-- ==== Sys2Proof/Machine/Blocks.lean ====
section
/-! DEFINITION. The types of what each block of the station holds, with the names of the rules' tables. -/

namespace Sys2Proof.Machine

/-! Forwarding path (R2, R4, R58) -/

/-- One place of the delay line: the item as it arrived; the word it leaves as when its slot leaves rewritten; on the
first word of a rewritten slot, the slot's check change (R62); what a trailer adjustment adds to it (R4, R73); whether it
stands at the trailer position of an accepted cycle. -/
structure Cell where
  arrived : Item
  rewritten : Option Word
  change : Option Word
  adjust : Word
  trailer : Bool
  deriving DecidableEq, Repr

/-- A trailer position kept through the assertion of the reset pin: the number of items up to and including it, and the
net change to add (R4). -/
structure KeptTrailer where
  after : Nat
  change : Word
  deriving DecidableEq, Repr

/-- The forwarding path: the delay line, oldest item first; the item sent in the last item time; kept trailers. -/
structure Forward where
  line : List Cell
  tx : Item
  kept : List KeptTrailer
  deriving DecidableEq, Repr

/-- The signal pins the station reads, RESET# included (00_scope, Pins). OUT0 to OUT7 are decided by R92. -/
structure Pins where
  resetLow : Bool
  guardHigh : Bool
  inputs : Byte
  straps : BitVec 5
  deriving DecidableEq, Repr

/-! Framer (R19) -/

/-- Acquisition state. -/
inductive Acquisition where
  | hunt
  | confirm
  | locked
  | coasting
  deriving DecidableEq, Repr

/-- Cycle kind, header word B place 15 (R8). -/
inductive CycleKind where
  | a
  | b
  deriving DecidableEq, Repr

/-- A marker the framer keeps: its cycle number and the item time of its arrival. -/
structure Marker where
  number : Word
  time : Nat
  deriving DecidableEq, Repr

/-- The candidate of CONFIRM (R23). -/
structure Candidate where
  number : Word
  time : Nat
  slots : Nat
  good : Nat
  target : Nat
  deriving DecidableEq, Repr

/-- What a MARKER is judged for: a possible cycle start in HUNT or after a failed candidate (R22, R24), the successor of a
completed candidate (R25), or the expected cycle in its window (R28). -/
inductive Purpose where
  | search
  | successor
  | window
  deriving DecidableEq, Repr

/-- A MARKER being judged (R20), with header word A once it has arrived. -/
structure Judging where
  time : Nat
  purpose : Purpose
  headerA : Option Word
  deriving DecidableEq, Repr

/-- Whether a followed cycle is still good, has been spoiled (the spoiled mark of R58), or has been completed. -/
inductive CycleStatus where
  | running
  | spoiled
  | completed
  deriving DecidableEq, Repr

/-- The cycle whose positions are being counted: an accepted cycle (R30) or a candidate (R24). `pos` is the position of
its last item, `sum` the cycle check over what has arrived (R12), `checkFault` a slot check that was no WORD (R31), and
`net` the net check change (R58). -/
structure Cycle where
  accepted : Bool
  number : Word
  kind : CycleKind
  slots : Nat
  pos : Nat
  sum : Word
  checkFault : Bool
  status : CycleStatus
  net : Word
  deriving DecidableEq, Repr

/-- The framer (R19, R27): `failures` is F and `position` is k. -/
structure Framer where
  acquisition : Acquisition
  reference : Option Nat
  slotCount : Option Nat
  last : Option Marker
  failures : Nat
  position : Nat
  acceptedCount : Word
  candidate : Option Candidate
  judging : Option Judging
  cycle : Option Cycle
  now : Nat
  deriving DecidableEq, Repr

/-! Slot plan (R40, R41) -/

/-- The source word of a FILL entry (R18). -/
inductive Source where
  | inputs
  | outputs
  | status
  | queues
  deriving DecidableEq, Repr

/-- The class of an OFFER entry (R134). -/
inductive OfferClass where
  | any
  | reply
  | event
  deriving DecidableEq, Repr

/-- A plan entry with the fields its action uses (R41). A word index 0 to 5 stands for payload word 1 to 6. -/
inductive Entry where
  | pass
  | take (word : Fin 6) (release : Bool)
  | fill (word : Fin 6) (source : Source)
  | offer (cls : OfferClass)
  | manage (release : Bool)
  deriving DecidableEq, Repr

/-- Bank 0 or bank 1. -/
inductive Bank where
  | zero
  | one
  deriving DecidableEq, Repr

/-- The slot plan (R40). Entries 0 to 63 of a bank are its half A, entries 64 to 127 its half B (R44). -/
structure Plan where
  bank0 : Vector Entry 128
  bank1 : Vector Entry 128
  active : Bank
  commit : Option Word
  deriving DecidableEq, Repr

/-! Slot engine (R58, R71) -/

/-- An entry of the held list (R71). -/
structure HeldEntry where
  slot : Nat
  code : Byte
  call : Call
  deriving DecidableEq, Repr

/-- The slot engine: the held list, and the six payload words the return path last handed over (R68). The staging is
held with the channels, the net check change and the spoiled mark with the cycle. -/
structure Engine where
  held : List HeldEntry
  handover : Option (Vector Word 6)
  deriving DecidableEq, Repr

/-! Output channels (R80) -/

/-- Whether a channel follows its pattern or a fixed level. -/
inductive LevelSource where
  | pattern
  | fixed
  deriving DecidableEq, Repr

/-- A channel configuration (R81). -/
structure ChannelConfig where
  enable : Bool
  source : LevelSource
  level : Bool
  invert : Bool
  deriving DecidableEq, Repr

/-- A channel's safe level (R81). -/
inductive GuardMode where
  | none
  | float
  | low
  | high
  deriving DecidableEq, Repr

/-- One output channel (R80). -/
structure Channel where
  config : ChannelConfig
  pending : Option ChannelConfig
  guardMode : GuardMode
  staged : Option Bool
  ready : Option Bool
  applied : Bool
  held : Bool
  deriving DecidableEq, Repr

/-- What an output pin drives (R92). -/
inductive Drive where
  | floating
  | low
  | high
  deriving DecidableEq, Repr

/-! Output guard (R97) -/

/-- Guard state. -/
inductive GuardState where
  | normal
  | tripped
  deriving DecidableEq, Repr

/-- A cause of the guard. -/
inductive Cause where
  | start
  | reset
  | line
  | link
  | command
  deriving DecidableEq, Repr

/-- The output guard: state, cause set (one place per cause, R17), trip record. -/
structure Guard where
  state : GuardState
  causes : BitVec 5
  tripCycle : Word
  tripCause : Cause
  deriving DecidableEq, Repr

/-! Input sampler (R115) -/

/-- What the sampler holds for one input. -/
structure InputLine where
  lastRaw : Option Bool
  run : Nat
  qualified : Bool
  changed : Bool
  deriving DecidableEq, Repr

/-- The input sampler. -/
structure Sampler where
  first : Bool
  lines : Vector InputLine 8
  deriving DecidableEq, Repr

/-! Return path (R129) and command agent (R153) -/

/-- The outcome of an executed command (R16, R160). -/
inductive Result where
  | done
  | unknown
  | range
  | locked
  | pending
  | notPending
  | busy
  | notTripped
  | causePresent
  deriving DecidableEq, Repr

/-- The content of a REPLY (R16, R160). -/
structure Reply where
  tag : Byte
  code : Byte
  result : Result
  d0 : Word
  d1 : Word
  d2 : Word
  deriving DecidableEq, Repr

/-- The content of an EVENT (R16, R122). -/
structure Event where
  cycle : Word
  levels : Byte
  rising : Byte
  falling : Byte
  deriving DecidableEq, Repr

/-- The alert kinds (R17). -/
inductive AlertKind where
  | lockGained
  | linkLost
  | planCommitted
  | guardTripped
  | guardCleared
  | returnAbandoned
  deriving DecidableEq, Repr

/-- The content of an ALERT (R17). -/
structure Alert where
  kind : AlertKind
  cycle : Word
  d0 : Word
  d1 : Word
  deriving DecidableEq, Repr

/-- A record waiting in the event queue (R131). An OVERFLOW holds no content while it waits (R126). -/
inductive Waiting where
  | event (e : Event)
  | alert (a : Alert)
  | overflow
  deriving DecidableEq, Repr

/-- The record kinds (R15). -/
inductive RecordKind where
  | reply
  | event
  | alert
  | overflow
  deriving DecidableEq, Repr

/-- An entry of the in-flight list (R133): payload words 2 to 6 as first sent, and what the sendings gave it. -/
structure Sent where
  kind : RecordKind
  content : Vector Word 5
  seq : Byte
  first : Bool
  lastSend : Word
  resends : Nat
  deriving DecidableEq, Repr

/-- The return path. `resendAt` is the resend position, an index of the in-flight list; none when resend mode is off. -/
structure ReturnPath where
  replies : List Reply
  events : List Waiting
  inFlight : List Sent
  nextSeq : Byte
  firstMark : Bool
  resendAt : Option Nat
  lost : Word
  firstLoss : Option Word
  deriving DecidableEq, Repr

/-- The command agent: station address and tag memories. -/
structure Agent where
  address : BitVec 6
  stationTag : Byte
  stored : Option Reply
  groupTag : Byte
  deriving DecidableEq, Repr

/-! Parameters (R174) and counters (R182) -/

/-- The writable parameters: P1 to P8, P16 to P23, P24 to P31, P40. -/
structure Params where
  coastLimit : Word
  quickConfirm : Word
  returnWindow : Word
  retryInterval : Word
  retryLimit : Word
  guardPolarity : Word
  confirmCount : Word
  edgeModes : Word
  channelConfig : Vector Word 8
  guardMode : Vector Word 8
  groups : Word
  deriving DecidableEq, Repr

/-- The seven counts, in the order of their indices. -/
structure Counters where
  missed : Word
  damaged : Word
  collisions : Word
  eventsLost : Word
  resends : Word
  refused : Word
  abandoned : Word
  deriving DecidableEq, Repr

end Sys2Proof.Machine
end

Instructions for the task
Once the line with "accepted : Bool" is found in the records above, print exactly that line and every line after it through the line with "acquisition : Acquisition".

Exercise answer
  accepted : Bool
  number : Word
  kind : CycleKind
  slots : Nat
  pos : Nat
  sum : Word
  checkFault : Bool
  status : CycleStatus
  net : Word
  deriving DecidableEq, Repr

/-- The framer (R19, R27): `failures` is F and `position` is k. -/
structure Framer where
  acquisition : Acquisition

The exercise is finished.